Use for everything you possibly can. Free, fast, completely repeatable.

Reference-based (medium trust)

You have a "gold" answer (curated by you / your team). Score similarity:

  • Exact match — only for very constrained outputs (classification labels).
  • Cosine similarity of embeddings — captures semantic equivalence but loses faithfulness.
  • Token-level overlap (BLEU, ROUGE) — legacy NLP metrics, weak signal for modern LLMs.
  • LLM-judge with the gold as reference — much better than gold-free judging.

The reference-based approach is the gold standard for evals — literally. The cost is curating the gold answers in the first place.

LLM-as-judge (lower trust, broad scope)

A separate LLM grades the output. Powerful for open-ended tasks; carries known biases (next section).

3. The LLM-judge biases everyone hits

Positional bias

When comparing A vs B, the judge prefers whichever was presented first. Real effect; reproducible across model families.

Mitigation: randomize order on every comparison. Run each pair twice with the order flipped. If the verdict flips with the order, mark the pair "no signal" rather than a tie.

Verbosity bias

The judge prefers longer answers. Real effect — longer outputs feel more substantive even when they're padded.

Mitigation: in the judge prompt, explicitly say "length is not a quality signal; rate equally regardless of word count." Also: include cases where the correct answer is short ("I don't know") so the judge calibrates.

Self-preference / familial preference

When a judge from family X grades outputs from family X, it scores them higher than equivalent outputs from a different family.

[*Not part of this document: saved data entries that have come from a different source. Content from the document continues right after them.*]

-- ==== Sys2Proof/Machine/Seq.lean ====
section
/-! DEFINITION. The sequencer instructions, group 0x0 (R155-R193). -/

namespace Sys2Proof.Machine

/-- The start of every instruction: its encoding is checked (R82), then the unchecked reads of its
sources under STRICT (R70), and uncorrectable registers among them (R424). -/
def startOp (s : State) (wf : Bool) (f : LF) (srcs : List (Spec × Nat)) (k : Agent → Group → Rd → Out State) : Out State :=
  s.withAg fun a g =>
    if !wf then .next (s.illegal a g)
    else if hazardOf f g g.allLanes srcs then .next (s.hazardFault a g)
    else if spoiledOf f g g.allLanes srcs then .next (s.regFault a g)
    else k a g (s.rd g)

/-- An instruction that a col may not execute (R182, R191). -/
def groupOnly (s : State) (a : Agent) (g : Group) (k : Out State) : Out State :=
  if isCol a then .next (s.illegal a g) else k

/-! ### NOP and the mode words -/

def nopOp (wf : Bool) (f : LF) (s : State) : Out State := startOp s wf f [] fun a g _ => .next (s.finish a g f.sw)

def execNop (f : LF) (s : State) : Out State := nopOp (Wf.nop f) f s

def execNopShort (f : SF) (s : State) : Out State :=
  s.withAg fun a g =>
    let l := longOf f g false false
    if (Instr.nopShort f).wf then .next (s.finish a g l.sw) else .next (s.illegal a g)

/-- The bits of the mode words that can be written (R65, R95, R122, R157). -/
def modeBits (sel : Nat) : W32 :=
  match sel with
  | 0 => 0x1FFFF | 1 => 0x3F | 2 => 0x1 | _ => 0xFFFFF

def Group.modeWord (g : Group) (sel : Nat) : W32 :=
  match sel with
  | 0 => g.gmode | 1 => g.fstat | 2 => g.mstat | _ => g.fctl

def Group.setMode (g : Group) (sel : Nat) (x : W32) : Group :=
  match sel with
  | 0 => { g with gmode := x } | 1 => { g with fstat := x } | 2 => { g with mstat := x } | _ => { g with fctl := x }

/-- A word written under a mask; reserved bits ignore the write (R6, R158). -/
def maskedWord (old val mask writable : W32) : W32 := (old &&& ~~~(mask &&& writable)) ||| (val &&& mask &&& writable)

def execSetmode (f : LF) (s : State) : Out State :=
  startOp s (Wf.setmode f) f [(f.sa, 1), (f.sb, 1)] fun a g r =>
    let sel := f.ext.toNat
    let w := maskedWord (g.modeWord sel) ((r.uni 0 f.lit f.sa).setWidth 32) ((r.uni 1 f.lit f.sb).setWidth 32) (modeBits sel)
    if sel = 0 && gmRndBits w ≥ 6 then .next (s.illegal a g)
    else .next (s.finish a (g.setMode sel w) f.sw)

/-- The context level of an agent's groups (R32); a col has none. -/
def State.levelOf (s : State) (a : Agent) : Nat :=
  match a with
  | .group _ => ((s.ctx? (s.ctxOf a)).map fun c => c.clevel.toNat % 32).getD 0
  | .col _ => 0

def execGetmode (f : LF) (s : State) : Out State :=
  startOp s (Wf.getmode f) f [] fun a g _ =>
    let sel := f.ext.toNat
    let x : W64 := if sel = 4 then BitVec.ofNat 64 (g.pri.toNat + 256 * s.levelOf a) else (g.modeWord sel).setWidth 64
    .next (s.finish a (g.putD f.dst x) f.sw)

/-! ### Branches (R162-R166) -/

/-- The check of a branch target (R163): the branch may take effect, or has stopped. -/
inductive Check where
  | ok (s : State)
  | stop (s : State)

/-- The check of R163. An uncorrectable error in the target's line does not stop the branch: the machine check follows at the target
(assumption 41). -/
def State.checkTarget (s : State) (a : Agent) (g : Group) (t : W64) : Check :=
  if t.toNat ≥ 2 ^ 57 then .stop (s.transFault a g g.allLanes [(t.toNat, 1)])
  else
    let bad := fun (s : State) => Check.stop (s.raise a g { code := 0x04, lanes := g.allLanes, d32 := t })
    if t.toNat % 4 ≠ 0 ∨ t.toNat / 4 % 32 < 2 then bad s
    else
      match s.fetchLine a t.toNat with
      | (.fail c, s) => .stop (s.transFault a g g.allLanes [(t.toNat, c)])
      | (.priv, s) => .ok s
      | (.media _, s) => .ok s
      | (.ok ws, s) => if lineOk ws && !(lineWord ws 1).getLsbD (t.toNat / 4 % 32) then bad s else .ok s

/-- A branch that transfers control to t, with what it writes. -/
def branchTo (s : State) (a : Agent) (g : Group) (f : LF) (t : W64) (upd : Group → Group) : Out State :=
  match s.checkTarget a g t with
  | .stop s => .next s
  | .ok s => .next (s.finishAt a (upd g) f.sw (t.setWidth 57))

/-- PC + LIT (R162). -/
def relTarget (g : Group) (f : LF) : W64 := g.pc.setWidth 64 + (f.lit.getD 0).signExtend 64

/-- The link (R162). -/
def State.link (s : State) : W64 := s.cur.next.setWidth 64

def execBra (f : LF) (s : State) : Out State :=
  startOp s (Wf.bra f) f [] fun a g _ => branchTo s a g f (relTarget g f) id

def execBral (f : LF) (s : State) : Out State :=
  startOp s (Wf.bral f) f [] fun a g _ => branchTo s a g f (relTarget g f) (·.putD f.dst s.link)

def execJmp (f : LF) (s : State) : Out State :=
  startOp s (Wf.jmp f) f [(f.sa, 1)] fun a g r => branchTo s a g f (r.uni 0 f.lit f.sa) id

def execJmpl (f : LF) (s : State) : Out State :=
  startOp s (Wf.jmpl f) f [(f.sa, 1)] fun a g r => branchTo s a g f (r.uni 0 f.lit f.sa) (·.putD f.dst s.link)

def execRet (f : LF) (s : State) : Out State :=
  startOp s (Wf.ret f) f [(f.sa, 1)] fun a g r => branchTo s a g f (r.uni 0 f.lit f.sa) id

/-- A branch on the live bits of a mask (R165). -/
def maskBranch (wf : Bool) (f : LF) (s : State) (taken : W64 → W64 → Bool) : Out State :=
  startOp s wf f [(f.sa, 1)] fun a g r =>
    if taken (r.uni 0 f.lit f.sa &&& g.live) g.live then branchTo s a g f (relTarget g f) id
    else .next (s.finish a g f.sw)

def execBrzm (f : LF) (s : State) : Out State := maskBranch (Wf.brzm f) f s fun m _ => m == 0
def execBrnzm (f : LF) (s : State) : Out State := maskBranch (Wf.brnzm f) f s fun m _ => m != 0
def execBrallm (f : LF) (s : State) : Out State := maskBranch (Wf.brallm f) f s fun m live => m == live

def execLoop (f : LF) (s : State) : Out State :=
  startOp s (Wf.loop f) f [(f.dst, 1)] fun a g r =>
    let c := r.uni 0 f.lit f.dst
    if c = 0 then .next (s.finish a g f.sw)
    else if c = 1 then .next (s.finish a (g.putD f.dst 0) f.sw)
    else branchTo s a g f (relTarget g f) (·.putD f.dst (c - 1))

/-! ### Width changes (R173-R181) -/

/-- The width of a width code (R161). -/
def widthOf (code : Nat) : Nat := 4 * 2 ^ code

/-- A result as a new group of a split receives it: the writes and the flags of its lanes, renumbered (R155, R95). -/
def Res.part (first n : Nat) (r : Res) : Res :=
  { r with writes := r.writes.filterMap (fun w =>
             match w with
             | .v l x y => if first ≤ l ∧ l < first + n then some (.v (l - first) x y) else none
             | .q l x y => if first ≤ l ∧ l < first + n then some (.q (l - first) x y) else none
             | .s x y => some (.s x y))
           flags := (r.flags.filter fun p => decide (first ≤ p.1) && decide (p.1 < first + n)).map fun p => (p.1 - first, p.2) }

/-- The operations that a new group goes on counting (R149). -/
def PathOp.part (first n : Nat) (o : PathOp) : Option PathOp :=
  let m := (o.lanes >>> first) &&& liveMask n
  if o.path ≤ 4 && m == 0 then none else some { o with lanes := m, oob := (o.oob >>> first) &&& liveMask n }

/-- The new group of n lanes from lane first of its parent (R155, R174, R176), with the results bound for its lanes and
for its s registers, and no others (R173). -/
def Group.part (g : Group) (id first n : Nat) (d : Spec) (val : Nat) : Group :=
  ({ g with id := id, slice0 := g.slice0 + first / 4, home := g.home + first, lanes := (g.lanes.drop first).take n
            results := g.results.filterMap fun (r : Res) =>
              let x := r.part first n
              if x.writes.isEmpty && x.flags.isEmpty && !(r.late && r.writes.isEmpty) then none else some x
            ops := prune (g.ops.filterMap (PathOp.part first n)) [], age := 0, waited := 0, lost := [], redo := none }).putD d (BitVec.ofNat 64 val)

/-- R400: the team's race epoch advances. -/
def State.bumpEpoch (s : State) (g : Group) : State :=
  match s.teamOf g with
  | none => s
  | some t => s.setTeam { t with epoch := (t.epoch + 1) % 2 ^ 16 }

/-- The PLACE record of a group (R387). -/
def State.tracePlace (s : State) (g : Group) (x : Nat) : State :=
  s.traceI (.group g.id) g 0x10 x (g.home % 1024 + g.launch % 2 ^ 16 * 2 ^ 16)

/-- A group divided into parts, each a first lane, a width and a DST value (R174, R175). -/
def State.splitInto (s : State) (g : Group) (f : LF) (parts : List (Nat × Nat × Nat)) : State :=
  let s := (s.dropGroup g.id).bumpEpoch g
  parts.foldl (fun s p =>
    let (id, s) := ({ s with nextGroup := s.nextGroup + 1 } : State) |> fun s' => (s.nextGroup, s')
    let h := g.part id p.1 p.2.1 f.dst p.2.2
    ((({ s with groups := s.groups ++ [h] }).inheritStreams id [g.id]).tracePlace h 3).finish (.group id) h f.sw) s

def execSplit (f : LF) (s : State) : Out State :=
  startOp s (Wf.split f) f [] fun a g _ => groupOnly s a g <|
    let w := widthOf f.ext.toNat
    if w ≥ g.width then .next (s.finish a (g.putD f.dst 0) f.sw)
    else .next (s.splitInto g f ((List.range (g.width / w)).map fun k => (k * w, w, k * w)))

/-- The largest aligned run of slices of a set at slice i (R175). -/
def runAt (n : Nat) (set : Nat → Bool) (i : Nat) : Nat :=
  ([16, 8, 4, 2, 1].find? fun p => decide (p ≤ n) && i % p == 0 && (List.range p).all fun k => decide (i + k < n) && set (i + k)).getD 1

/-- The aligned runs of a set of slices (R175): first slice and length. -/
def runsOf (n : Nat) (set : Nat → Bool) : Nat → Nat → List (Nat × Nat)
  | 0, _ => []
  | fuel + 1, i =>
    if i ≥ n then []
    else if !set i then runsOf n set fuel (i + 1)
    else (i, runAt n set i) :: runsOf n set fuel (i + runAt n set i)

Mitigation: use a judge from a different family than the system being judged. If you're testing GPT-5, use Claude as the judge.

Confidence bias

LLMs tend to be over-confident in their own grades. A "5/5" from an LLM judge is more like "this isn't obviously wrong" than "this is excellent."

Mitigation: calibrate against ~20 human-rated cases. Build a small reference set where you've rated the cases yourself; compare your scores to the judge's. Adjust judge prompts or thresholds based on the gap.

Reference bias

The judge anchors heavily on the gold answer. If your gold is overly specific, the judge will fail correct-but-different responses.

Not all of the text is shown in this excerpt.